WRC Motorsport&Beyond

Volkswagen chce odszkodowania za trujący diesel! A przecież sam wypuszczał te silniki na rynek

diesel silnik wysokoprezny

Nadchodzi czas rozliczeń za trujące silniki typu diesel jaki wypuszczał kilka lat temu koncern Volkswagen. Po posiedzeniu rady poinformowano, że wobec byłego szefa Martina Winterkorna, a także byłego szefa koncernu Audi Ruperta Stadlera koncern będzie domagał się odszkodowania. Chodzi o kwestie związane z naruszeniem obowiązku staranności wynikającego z prawa spółek akcyjnych.

Zobacz na GeekBlog.pl: Motocykle głównym tematem najnowszej aktualizacji GTA Online

VW rozlicza się za diesel

W przypadku pozostałych członków zarządu nie stwierdzono żadnych naruszeń, a więc proces będzie toczył się wobec dwóch wspomnianych nazwisk. Samo dochodzenie które już się zakończyło dotyczyło tego, czy ówczesnym członkom kierownictwa można zarzucić zaniedbania w zakresie zarządzania i kontroli.

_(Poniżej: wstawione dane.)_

/-- A shell's frame as segments, with these between the function code and the trailer (rules R183, R184, R197). -/
def shellSegments (sh : FrameShell) (fc : Byte) (body : List Byte) (fields : List Segment) : List Segment :=
  headerSegments sh ++ [⟨.func, pduAt sh, 1, some (fc.setWidth 16)⟩] ++ fields ++
    trailerSegments (pduAt sh + 1 + body.length) sh

/-- The value DECODE returns with these segments between the function code and the trailer. -/
def shownSegments (sh : FrameShell) (fc : Byte) (body : List Byte) (fields : List Segment) : Value :=
  .segments (shellSegments sh fc body fields)

/-- What a shape leaves of a shell's frame is shown after the fields it has read (rules R195, R197). -/
theorem decodeFrame_of_shapeOf {sh : FrameShell} {fc : Byte} {body : List Byte} {c : Cursor} {fields : List Segment}
    {n : Nat} (hs : shapeOf fc (pduCursor sh fc body) = .ok c) (hsegs : c.segs = (pduCursor sh fc body).segs ++ fields)
    (hpos : c.pos = pduAt sh + 1 + n) (hstop : c.stop = pduAt sh + 1 + body.length) (hn : n ≤ body.length) :
    decodeFrame sh.mode (sh.frame fc body) =
      .ok (shownSegments sh fc body (fields ++ remainderSegments (pduAt sh + 1 + n) (body.length - n))) := by
  obtain ⟨hrem, -⟩ := remainder_eq c (by omega)
  have hroom : c.stop - c.pos = body.length - n := by omega
  rw [decodeFrame_shell, hs, Except.map, pduValue, hrem, hroom, hsegs, hpos, pduCursor_segs, shownSegments,
    shellSegments]
  simp only [List.append_assoc]

/-- The two fields of a READ or WRITE1 shape in a shell's frame (rules R186 to R191). -/
theorem segments_two (sh : FrameShell) (fc : Byte) {second : Kind} (hk : second = .qty ∨ second = .value)
    (d3 d2 d1 d0 : Byte) (rest : List Byte) :
    [segmentAt (sh.frame fc ([d3, d2, d1, d0] ++ rest)) .addr (pduAt sh + 1) 2,
      segmentAt (sh.frame fc ([d3, d2, d1, d0] ++ rest)) second (pduAt sh + 3) 2] =
    [⟨.addr, pduAt sh + 1, 2, some (be16 d3 d2)⟩, ⟨second, pduAt sh + 3, 2, some (be16 d1 d0)⟩] := by
  have haddr := fieldValue_body_two sh fc ([d3, d2, d1, d0] ++ rest) (i := 0) (by simp)
  have hsecond := fieldValue_body_two sh fc ([d3, d2, d1, d0] ++ rest) (i := 2) (by simp)
  rw [segmentAt_field (k := second) (by rcases hk with rfl | rfl <;> decide) (by rcases hk with rfl | rfl <;> decide),
    segmentAt_field (by decide) (by decide)]
  exact congrArg₂ (fun v w => [Segment.mk .addr _ _ (some v), Segment.mk second _ _ (some w)]) haddr hsecond

/-- DECODE of a shell's frame of a two-field shape (rules R186 to R191, R195). -/
theorem decodeFrame_shell_two (sh : FrameShell) {fc : Byte} {second : Kind} (hs : shapeOf fc = shapeTwo second)
    (hk : second = .qty ∨ second = .value) (d3 d2 d1 d0 : Byte) (extra : List Byte) :
    decodeFrame sh.mode (sh.frame fc ([d3, d2, d1, d0] ++ extra)) = .ok (shownSegments sh fc ([d3, d2, d1, d0] ++ extra)
      ([⟨.addr, pduAt sh + 1, 2, some (be16 d3 d2)⟩, ⟨second, pduAt sh + 3, 2, some (be16 d1 d0)⟩] ++
        remainderSegments (pduAt sh + 5) extra.length)) := by
  have hlen : ([d3, d2, d1, d0] ++ extra).length = 4 + extra.length := by simp; omega
  have hshape := congrFun hs (pduCursor sh fc ([d3, d2, d1, d0] ++ extra))
  rw [shapeTwo_eq, pduCursor_pos, pduCursor_stop, hlen, if_pos (by omega)] at hshape
  rw [decodeFrame_of_shapeOf (n := 4) hshape (List.append_assoc _ [_] [_]) rfl rfl (by omega),
    hlen, Nat.add_sub_cancel_left]
  exact congrArg (fun fields => Except.ok (shownSegments sh fc _ (fields ++ _)))
    (segments_two sh fc hk d3 d2 d1 d0 extra)

/-- A two-field shape of a frame with fewer than four bytes to read is truncated (rule R182). -/
theorem decodeFrame_shell_two_truncated (sh : FrameShell) {fc : Byte} {second : Kind}
    (hs : shapeOf fc = shapeTwo second) {body : List Byte} (h : body.length < 4) :
    decodeFrame sh.mode (sh.frame fc body) = .error .truncated := by
  rw [decodeFrame_shell, hs, shapeTwo_eq, pduCursor_pos, pduCursor_stop, if_neg (by omega)]
  rfl

/-- An instruction that decodes a shell's frame within `IN_CAP` returns what the decoder answers (rules R42, R180). -/
theorem exec_decode_shell {i : Instr} {sh : FrameShell} {fc : Byte} {body : List Byte} {x : Except Raise Value}
    (hi : commandOf i = decodeOf sh.mode (sh.frame fc body)) (hlen : sh.overhead + body.length ≤ Config.seqCap)
    (hd : decodeFrame sh.mode (sh.frame fc body) = x) (s : State) : exec i s = .next (s.finishExcept x) := by
  rw [← exec_commandOf, hi, exec_decodeOf (by rwa [frame_length]), hd]

/-- The second field of each READ and WRITE1 shape (rules R186 to R191). -/
theorem shapeOf_eq_shapeTwo {fc : Byte} (h : fc ∈ ([0x01, 0x02, 0x03, 0x04, 0x05, 0x06] : List Byte)) :
    shapeOf fc = shapeTwo (if fc = 0x05 ∨ fc = 0x06 then .value else .qty) := by
  simp only [List.mem_cons, List.not_mem_nil, or_false] at h
  rcases h with rfl | rfl | rfl | rfl | rfl | rfl <;> rfl

theorem secondKind_cases (fc : Byte) : (if fc = 0x05 ∨ fc = 0x06 then Kind.value else Kind.qty) = .qty ∨
    (if fc = 0x05 ∨ fc = 0x06 then Kind.value else Kind.qty) = .value := by
  split
  · exact Or.inr rfl
  · exact Or.inl rfl

/-- Settles O46: the frame is an RTU shell's, and its shape has two fields. -/
theorem decodeRtuFixedShapes : Obligations.DecodeRtuFixedShapes := by
  intro unit fc a1 a0 d1 d0 lo hi extra s hfc hlen second
  have hd := decodeFrame_shell_two (.rtu unit lo hi) (shapeOf_eq_shapeTwo hfc) (secondKind_cases fc) a1 a0 d1 d0 extra
  refine (exec_decode_shell (i := .decodeRtu _) rfl (by simp [FrameShell.overhead]; omega) hd s).trans ?_
  simp [shownSegments, shellSegments, headerSegments, trailerSegments, pduAt, second, State.finish]
  omega

/-- Settles O47: the frame is a TCP shell's, and its shape has two fields. -/
theorem decodeTcpFixedShapes : Obligations.DecodeTcpFixedShapes := by
  intro t1 t0 p1 p0 l1 l0 unit fc a1 a0 d1 d0 extra s hfc hlen second
  have hd := decodeFrame_shell_two (.tcp (be16 t1 t0) (be16 p1 p0) (be16 l1 l0) unit) (shapeOf_eq_shapeTwo hfc)
    (secondKind_cases fc) a1 a0 d1 d0 extra
  have hi : commandOf (.decodeTcp ([t1, t0, p1, p0, l1, l0, unit, fc, a1, a0, d1, d0] ++ extra)) =
      decodeOf (FrameShell.tcp (be16 t1 t0) (be16 p1 p0) (be16 l1 l0) unit).mode
        ((FrameShell.tcp (be16 t1 t0) (be16 p1 p0) (be16 l1 l0) unit).frame fc ([a1, a0, d1, d0] ++ extra)) := by
    simp [commandOf, decodeOf, FrameShell.mode, FrameShell.frame, be16Bytes]
  refine (exec_decode_shell hi (by simp [FrameShell.overhead]; omega) hd s).trans ?_
  simp [shownSegments, shellSegments, headerSegments, trailerSegments, pduAt, second, State.finish]

/-- Settles O50: each row decodes its frame as the command does. -/
theorem rowsDecodeTheirFrames : Obligations.RowsDecodeTheirFrames := by
  intro sh body s hlen returns shown
  refine ⟨?shown, ?truncated, ?unknown⟩
  case shown =>
    rintro a1 a0 d1 d0 extra rfl fields
    have two {i : Instr} {fc : Byte} {second : Kind}
        (hi : commandOf i = decodeOf sh.mode (sh.frame fc ([a1, a0, d1, d0] ++ extra)))
        (hs : shapeOf fc = shapeTwo second) (hk : second = .qty ∨ second = .value) :
        exec i s = .next (returns (shown fc (fields second))) :=
      exec_decode_shell hi hlen (decodeFrame_shell_two sh hs hk a1 a0 d1 d0 extra) s
    exact ⟨two rfl rfl (.inl rfl), two rfl rfl (.inl rfl), two rfl rfl (.inl rfl), two rfl rfl (.inl rfl),
      two rfl rfl (.inr rfl), two rfl rfl (.inr rfl)⟩
  case truncated =>
    intro hshort
    have two {i : Instr} {fc : Byte} {second : Kind} (hi : commandOf i = decodeOf sh.mode (sh.frame fc body))
        (hs : shapeOf fc = shapeTwo second) : exec i s = .next (returns (.raised .truncated)) :=
      exec_decode_shell hi hlen (decodeFrame_shell_two_truncated sh hs hshort) s
    exact ⟨two rfl (second := .qty) rfl, two rfl (second := .qty) rfl, two rfl (second := .qty) rfl,
      two rfl (second := .qty) rfl, two rfl (second := .value) rfl, two rfl (second := .value) rfl⟩
  case unknown =>
    exact fun fc hfc => exec_decode_shell rfl hlen (decodeFrame_shell_unknown sh hfc body) s

end Sys2Proof.Machine
end

section
/-! The segments of 0x0F and 0x10 (rules R192 to R195): the fields, then the data bytes as runs. -/

namespace Sys2Proof.Machine

/-- The segments of the data bytes of 0x0F and 0x10, `n` of them from `start` on (rules R192, R193). -/
def dataSegments (fc : Byte) (f : List Byte) (start n : Nat) : List Segment :=
  if fc = 0x0F then runSegments f .coilData start 1 n
  else runSegments f .regValue start 2 (n / 2) ++ if n % 2 = 1 then [⟨.data, start + n - 1, 1, none⟩] else []

theorem coilRun_eq (n : Nat) (c : Cursor) :
    coilRun n c = { c with segs := c.segs ++ dataSegments 0x0F c.frame c.pos n } := rfl

theorem regRun_eq (n : Nat) (c : Cursor) :
    regRun n c = { c with segs := c.segs ++ dataSegments 0x10 c.frame c.pos n } := by
  unfold regRun dataSegments
  rw [if_neg (show ¬ (0x10 : Byte) = 0x0F by decide)]
  by_cases hodd : n % 2 = 1
  · rw [if_pos hodd, if_pos hodd, ← List.append_assoc]
    rfl
  · rw [if_neg hodd, if_neg hodd, List.append_nil]
    rfl

/-- A counted shape that fits in the frame emits its three fields and its data (rules R192 to R194). -/
theorem shapeOf_counted {fc : Byte} (hfc : fc = 0x0F ∨ fc = 0x10) {c : Cursor} {n : Nat}
    (hn : (rd8 c.frame (c.pos + 4)).toNat = n) (hroom : c.pos + 5 + n ≤ c.stop) :
    shapeOf fc c = .ok { c with
      pos := c.pos + 5 + n, segs := (countedHead c).segs ++ dataSegments fc c.frame (c.pos + 5) n } := by
  have counted {run : Nat → Cursor → Cursor}
      (hrun : ∀ d, run n d = { d with segs := d.segs ++ dataSegments fc d.frame d.pos n }) :
      shapeCounted run c = .ok { c with
        pos := c.pos + 5 + n, segs := (countedHead c).segs ++ dataSegments fc c.frame (c.pos + 5) n } := by
    rw [shapeCounted_eq, hn, if_pos hroom, hrun]
    rfl
  rcases hfc with rfl | rfl
  · exact counted (coilRun_eq n)
  · exact counted (regRun_eq n)

/-- The three fields of a counted shape (rules R192, R193). -/
def countedFields (sh : FrameShell) (d4 d3 d2 d1 bc : Byte) : List Segment :=
  [⟨.addr, pduAt sh + 1, 2, some (be16 d4 d3)⟩, ⟨.qty, pduAt sh + 3, 2, some (be16 d2 d1)⟩,
    ⟨.byteCount, pduAt sh + 5, 1, some (bc.setWidth 16)⟩]

theorem countedHead_segs (sh : FrameShell) (fc d4 d3 d2 d1 bc : Byte) (rest : List Byte) :
    (countedHead (pduCursor sh fc (d4 :: d3 :: d2 :: d1 :: bc :: rest))).segs =
      (pduCursor sh fc (d4 :: d3 :: d2 :: d1 :: bc :: rest)).segs ++ countedFields sh d4 d3 d2 d1 bc := by
  have htwo := segments_two sh fc (second := .qty) (.inl rfl) d4 d3 d2 d1 (bc :: rest)
  have hcount := fieldValue_body_one sh fc (d4 :: d3 :: d2 :: d1 :: bc :: rest) (i := 4) (by simp)
  have hthree : segmentAt (sh.frame fc (d4 :: d3 :: d2 :: d1 :: bc :: rest)) .byteCount (pduAt sh + 5) 1 =
      ⟨.byteCount, pduAt sh + 5, 1, some (bc.setWidth 16)⟩ :=
    congrArg (fun v => Segment.mk .byteCount _ _ (some v)) hcount
  simp only [List.cons_append, List.nil_append, List.cons.injEq, and_true] at htwo
  obtain ⟨haddr, hqty⟩ := htwo
  rw [countedFields, ← haddr, ← hqty, ← hthree]
  simp [countedHead, Cursor.emit, Cursor.skip]

/-- DECODE of a shell's frame of a counted shape with as many data bytes as its count says (rules R192 to R195). -/
theorem decodeFrame_shell_counted (sh : FrameShell) {fc : Byte} (hfc : fc = 0x0F ∨ fc = 0x10) (d4 d3 d2 d1 bc : Byte)
    {data : List Byte} (hdata : data.length = bc.toNat) (extra : List Byte) :
    decodeFrame sh.mode (sh.frame fc ([d4, d3, d2, d1, bc] ++ data ++ extra)) =
      .ok (shownSegments sh fc ([d4, d3, d2, d1, bc] ++ data ++ extra) (countedFields sh d4 d3 d2 d1 bc ++
        dataSegments fc (sh.frame fc ([d4, d3, d2, d1, bc] ++ data ++ extra)) (pduAt sh + 6) bc.toNat ++
        remainderSegments (pduAt sh + 6 + bc.toNat) extra.length)) := by
  have hlen : ([d4, d3, d2, d1, bc] ++ data ++ extra).length = 5 + bc.toNat + extra.length := by simp [hdata]; omega
  have hpos : pduAt sh + 1 + (5 + bc.toNat) = pduAt sh + 6 + bc.toNat := by omega
  have hbc : rd8 (sh.frame fc ([d4, d3, d2, d1, bc] ++ data ++ extra)) (pduAt sh + 1 + 4) = bc :=
    rd8_body sh fc _ (i := 4) (by omega)
  have hshape := shapeOf_counted hfc (c := pduCursor sh fc ([d4, d3, d2, d1, bc] ++ data ++ extra))
    (congrArg BitVec.toNat hbc) (by rw [pduCursor_pos, pduCursor_stop, hlen]; omega)
  have hdecode := decodeFrame_of_shapeOf (n := 5 + bc.toNat) hshape
    ((congrArg (· ++ _) (countedHead_segs sh fc d4 d3 d2 d1 bc (data ++ extra))).trans (List.append_assoc _ _ _))
    (Nat.add_assoc _ 5 _) rfl (by omega)
  rwa [hlen, Nat.add_sub_cancel_left, hpos] at hdecode

/-- The function code byte's place by mode and by shell (rules R69, R70). -/
theorem pduAt_of_mode (sh : FrameShell) : (match sh.mode with | .rtu => 1 | .tcp => 7) = pduAt sh := by
  cases sh <;> rfl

Przypomnijmy, że sprawa dotyczy manipulacji w pomiarach emisji szkodliwych tlenków azotu przy milionach samochodów z silnikiem diesla na całym świecie. Wniosek w tej sprawie brzmi jednoznacznie i wskazuje winnych tego, co tak naprawdę przyczyniło się do przyśpieszenia ery samochodów elektrycznych.

Martin Winterkorn, jak stwierdzono, nie zdołał wyjaśnić tła stosowania niedozwolonych funkcji oprogramowania w silnikach wysokoprężnych TDI. Zarzucono mu także, że po wykryciu afery nie udzielał odpowiedzi na trudne pytania niezwłocznie, zgodnie z prawdą i wyczerpująco.

Sąd i ogromne pieniądze

Na tę chwilę nie wiadomo jakiej kwoty będzie domagał się Volkswagen, ale na pewno nie zwróci ona tego co już koncern musiał wypłacić w odszkodowaniach. Winterkorn nie uniknie sądu i we wrześniu rozpocznie się proces przeciwko niemu i czterem innym członkom kierownictwa ws. możliwych oszustw handlowych.

Dla sądu bardzo istotne będzie to, co ustaliło obecne kierownictwo, jak i wszystkie dokumenty z tamtych lat. Jeżeli chodzi natomiast o byłego szefa koncernu Audi Ruperta Stadlera ten także nie uniknie odpowiedzialności. Został on już postawiony przed sądem okręgowym w Monachium w związku z możliwą współodpowiedzialnością za manipulowanie wartościami emisji.